FULL_NAME_ND_RO:india AND CC1:in
I want a fuzzy search on india, but I want ONLY RECORDS THAT EXACTLY MATCH "in" (the country code)
Here is what I've tried:
1. Index every field as a textfield and boost the country code field using ^N. Still returns different country codes, and the one boosted does not always come first...
2. Index every field as text EXCEPT the country code, which I indexed as StringField.

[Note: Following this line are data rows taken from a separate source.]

theorem witness_FramesAreDropped : 0x41#8 &&& 0x1F#8 ≠ 0#8 ∧ (0xA0#8 &&& 0x1F#8 = 0#8 ∧ 32 < (33#8).toNat) ∧
    (0xA0#8 &&& 0x1F#8 = 0#8 ∧ (0xA0#8).toNat < 192) ∧ (0xC0#8 &&& 0x1F#8 = 0#8 ∧ 192 ≤ (0xC0#8).toNat) ∧
    (List.replicate 32 0#8).length ≤ 32 ∧ part.powered = true ∧ dropCause [0x41#8] = some .malformed := by decide

theorem witness_PortRefuses : Instr.request (.setHold 3 (some 2)) = some (3, .setHold) ∧ part.powered = true ∧
    Command.setHold ∉ openToAll ∧ Command.setHold ∉ openToClass (part.context 3).cls ∧
    (Instr.request (.setHold 2 (some 2)) = some (2, .setHold) ∧ undefinedLine.powered = true ∧
      Command.setHold ∈ openToClass (undefinedLine.context 2).cls ∧ undefinedLine.profile.complete = false ∧
      Command.setHold ∉ [Command.defineLine, .defineStation, .defineReach, .defineSignaller, .defineTracking, .defineTrap,
        .defineMaster, .setWatch, .setChannelMode, .readProfile, .decodeChainage, .restart, .setLineTime,
        .readAttention, .acknowledgeAttention, .setEnables]) := by decide

theorem witness_NothingHappensWithoutPower : dark.powered = false ∧ Instr.trackerUpdate ≠ .powerLoss ∧
    exec .trackerUpdate dark = .next (dark.setReply none) := ⟨rfl, by decide, rfl⟩

theorem witness_AttentionCommands : part.powered = true := rfl

theorem witness_HoldCommands :
    (part.context 3).cls ∉ [MasterClass.dispatch, .link] ∧
    ((undefinedLine.context 2).cls ∈ [MasterClass.dispatch, .link] ∧ undefinedLine.profile.complete = false) ∧
    part.profile.count ≤ 6 ∧ (5 < part.profile.count ∧ (5 : Fin 16).val = 5) ∧
    part.valves[(5 : Fin 16)].hold.getLsbD 2 = false ∧
    (valved ⟨.opened, 0x04#7, none, none, none, false⟩).valves[(2 : Fin 16)].hold.getLsbD 2 = true := by decide

theorem witness_HoldCommands_able : part.able 2 [.dispatch, .link] := able_intro (by decide)

theorem witness_ClearHoldsCommand : (part.context 1).cls ≠ .dispatch ∧
    ((undefinedLine.context 2).cls = .dispatch ∧ undefinedLine.profile.complete = false) ∧ part.profile.count ≤ 6 ∧
    (5 : Fin 16).val < part.profile.count := by decide

theorem witness_ClearHoldsCommand_able : part.able 2 [.dispatch] := able_intro (by decide)

theorem witness_ReadsChangeNothing : Instr.request (.readPig 5 (some 3)) = some (5, .readPig) ∧ part.powered = true ∧
    Command.readPig ∈ [Command.readProfile, .decodeChainage, .readPig, .readFlow, .queryEta, .readIntake, .readChannel,
      .readMatching, .readValve, .readWatch, .readTrap, .readAttention] := by decide

theorem witness_ReadProfileAnswers : part.powered = true ∧ part.store.writing = none ∧
    part.profile.line = some ⟨6, 68900⟩ ∧ (5 < part.profile.count ∧ part.profile.station? 5 = some ⟨68900, 200, 60⟩) ∧
    (4 + 1 < part.profile.count ∧ part.profile.reach? 4 = some ⟨11310, 900, 120⟩) ∧
    part.profile.signaller? 6 = some ⟨.remote, 68900, .firm, 2000⟩ ∧
    (undefinedLine.store.writing = none ∧ undefinedLine.profile.line = none ∧ 15 ≤ 15 ∧ 14 ≤ 14 ∧
      undefinedLine.profile.count ≤ 16 ∧ 15 < 16 ∧ undefinedLine.profile.count ≤ 15 + 1 ∧ 14 < 15) ∧
    part.profile.count ≤ 6 ∧ part.profile.line ≠ none ∧ part.profile.count ≤ 5 + 1 ∧
    (withGaps.store.writing = none ∧ 3 < withGaps.profile.count ∧ withGaps.profile.station? 3 = none ∧
      4 + 1 < withGaps.profile.count ∧ withGaps.profile.reach? 4 = none ∧ withGaps.profile.line ≠ none) ∧
    (31 ≤ 31 ∧ part.profile.signaller? 31 = none) ∧ 31 < 32 := by decide

theorem witness_TableReadsAnswer : loaded.powered = true ∧ loaded.profile.complete = true ∧
    (loaded.register.find 3 = some (staged 3)) ∧
    ((4 : Fin 15).val + 1 < loaded.profile.count ∧ loaded.profile.reach? 4 = some ⟨11310, 900, 120⟩) ∧
    ((waiting 3 99990).intake.entries[0]? = some ⟨3, 7, 99990, none, .master 1⟩) ∧
    (unmatched.fixUnit.unmatched[0]? = some ⟨3, 7, 99880, .earlySoft, none, 99990⟩) ∧
    loaded.profile.signaller? 6 = some ⟨.remote, 68900, .firm, 2000⟩ := by decide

This way I get no results at all.
Here is the code that indexes the Gaz:
public void index(File outputIndexDir, File gazateerInputData, GazType type) throws Exception {
if (!outputIndexDir.isDirectory()) {
throw new IllegalArgumentException("outputIndexDir must be a directory.");
}
String indexloc = outputIndexDir + type.toString();
Directory index = new MMapDirectory(new File(indexloc));
Analyzer a = new StandardAnalyzer(Version.LUCENE_45);
IndexWriterConfig config = new IndexWriterConfig(Version.LUCENE_45, a);
IndexWriter w = new IndexWriter(index, config);
readFile(gazateerInputData, w, type);
w.commit();
w.close();
}
public void readFile(File gazateerInputData, IndexWriter w, GazType type) throws Exception {
BufferedReader reader = new BufferedReader(new FileReader(gazateerInputData));
List<String> fields = new ArrayList<String>();
int counter = 0;
// int langCodeIndex = 0;
System.out.println("reading gazateer data from file...........");
while (reader.read() != -1) {
String line = reader.readLine();
String[] values = line.split(type.getSeparator());
if (counter == 0) {
for (String columnName : values) {
fields.add(columnName.replace("»¿", "").trim());
}
} else {
Document doc = new Document();
for (int i = 0; i < fields.size() - 1; i++) {
if (fields.get(i).equals("CC1")) {
doc.add(new StringField(fields.get(i), values[i], Field.Store.YES));
} else {
doc.add(new TextField(fields.get(i), values[i], Field.Store.YES));
}
}
w.addDocument(doc);
}
counter++;
if (counter % 10000 == 0) {
w.commit();
System.out.println(counter + " .........committed to index..............");
}
}
w.commit();
System.out.println("Completed indexing gaz! index name is: " + type.toString());
}
here is the code for running the query
QueryParser parser = new QueryParser(Version.LUCENE_45, luceneQueryString, geonamesAnalyzer);
Query q = parser.parse(luceneQueryString);
TopDocs search = geonamesSearcher.search(q, rowsReturned);
geonamesAnalyzer is a StandardAnalyzer....luceneQueryString is like the query above.
Any advise would be great.